Она остановилась на полпути, прижимая к груди сжатую в кулак правую руку. На матери был тот же домашний халат, который она надела в три утра в четверг. Но в отличие от того часа она, похоже, не излучала отмеченной Крисом необычной энергии, которая, как я теперь поняла, была лишь туго натянутыми нервами.

– Когда я о нем прочла, я не могла не приехать, – произнесла я. – Как ты себя чувствуешь, мама?



Она преодолела последний лестничный марш. В это время зазвонил телефон в малой гостиной. Мать ничем не дала понять, что слышит этот звук. Телефон надрывался. Я посмотрела в ту сторону, думая, ответить или нет.

– Газеты, – проговорила мать. – Стервятники.

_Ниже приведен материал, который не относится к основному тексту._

-- ==== Sys2Proof/Machine/RegNames.lean ====
section
/-! DEFINITION. The register map of R52 and every register of the spec's register tables: its address, under the spec's own name, and the places of its fields. Addresses are local addresses of R47. -/

namespace Sys2Proof.Machine

/-- A field of a register: its lowest bit and its width. -/
structure Fld where
  lo : Nat
  width : Nat
  deriving DecidableEq, Repr

/-- Base of the Keeper die's block (R52). -/
def kpBase : Nat := 0x008000000000
/-- Base of the time unit's block (R52). -/
def tmBase : Nat := 0x008000010000
/-- Base of the power block (R52). -/
def pwBase : Nat := 0x008000020000
/-- Base of the event log's block (R52). -/
def evBase : Nat := 0x008000030000
/-- The doorbell page (R312). -/
def doorbellBase : Nat := 0x008000040000
/-- Base of compute die hub `n` (R52). -/
def cdBase (n : Nat) : Nat := 0x008010000000 + n * 0x100000
/-- Base of core `c` (R52). -/
def coBase (c : Nat) : Nat := 0x008020000000 + c * 0x10000
/-- Base of wharf die `n` (R52). -/
def whBase (n : Nat) : Nat := 0x008030000000 + n * 0x10000
/-- Base of HBM controller `n` (R52). -/
def hmBase (n : Nat) : Nat := 0x008031000000 + n * 0x10000
/-- Base of link port `p` (R52). -/
def lkBase (p : Nat) : Nat := 0x008032000000 + p * 0x10000
/-- Base of DMA engine `e`: 2c + e for a core engine, 2048 + 16n + k for a wharf engine (R52). -/
def dmBase (e : Nat) : Nat :=
  if e < 2048 then 0x008040000000 + e * 0x800
  else 0x008041000000 + (e - 2048) / 16 * 0x10000 + (e - 2048) % 16 * 0x800
/-- Base of mailbox channel `x` = 4c + m (R52). -/
def mbBase (x : Nat) : Nat := 0x008050000000 + x / 4 * 0x1000 + x % 4 * 0x400
/-- Base of the event counter slice of core `c` (R52). -/
def ccBase (c : Nat) : Nat := 0x008060000000 + c * 0x1000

Терзают труп.

Я увидела, что она что-то сжимает в кулаке, что-то казавшееся красным на фоне ее пепельной кожи. Мать прижала к щеке этот предмет и прошептала:

– Я не знала. Не знала, мой дорогой. Клянусь в этом. Сейчас.

– Мама, – сказала я.

– Я не знала, что ты там.

–Где?

– В коттедже. Не знала. Не знала.

Во рту у меня мгновенно пересохло, так, словно я целый месяц шла по пустыне – теперь всякое притворство между нами стало невозможно.

Единственным способом не грохнуться в обморок было сосредоточиться на чем-то помимо моих собственных, бегущих по кругу мыслей. Поэтому я сконцентрировала внимание на долгих звонках, несущихся из малой гостиной. Когда звонки прекратились, я переключилась на предмет, который мать по-прежнему прижимала к щеке. И увидела, что это старый крикетный мяч.

Лицо матери сморщилось, рука затряслась.

– Я не знала, – повторила она, не отнимая от лица истрепанного кожаного мячика. – Не знала.

Она прошла мимо меня, как мимо пустого места. Прошла по коридору в малую гостиную. Я медленно последовала за ней и нашла ее у окна – мать билась головой о стекло. С каждым ударом она увеличивала силу и при каждом ударе повторяла имя Флеминга.

Меня парализовали страх, ужас и собственная беспомощность. Что делать? К кому обратиться? Как помочь? Я даже не могла спуститься в кухню и что-нибудь приготовить, хотя она, несомненно, нуждалась в еде. Потому что, приготовив, я не смогла бы принести еду в комнату, но даже если и смогла бы, я побоялась оставить ее одну.

Телефон зазвонил снова. И мать тут же увеличила силу ударов. Я почувствовала начинающиеся в ногах судороги. Ощутила, как ослабли руки. Мне нужно было сесть. Мне хотелось убежать.

Я добралась до телефона, сняла трубку, положила ее и, сразу же сняв опять, набрала номер на барже. Я молилась, чтобы, привезя меня сюда, Крис отправился домой. Мать продолжала биться головой об окно. Дребезжали стекла. Когда на том конце раздался первый гудок, треснуло первое стекло.

– Мама! – крикнула я, когда она увеличила и силу и частоту ударов.

Услышав голос Криса, я сказала: «Приезжай. Скорее», и бросила трубку, прежде чем он успел ответить. Стекло разбилось. Посыпались осколки. Я подошла к матери. Она порезала лоб, но, похоже, не сознавала, что кровь стекает в уголок глаза, а оттуда по щеке – как слезы мученицы. Я взяла ее за руку, мягко потянула и сказала:

– Мама. Это Оливия. Я здесь. Сядь.

– Кен, – только и вымолвила она.

– Ты не можешь так с собой поступать. Ради бога. Пожалуйста.

Разбилось второе стекло. Посыпались осколки. Увидев, как заструилась кровь из новых порезов, я рванула мать к себе.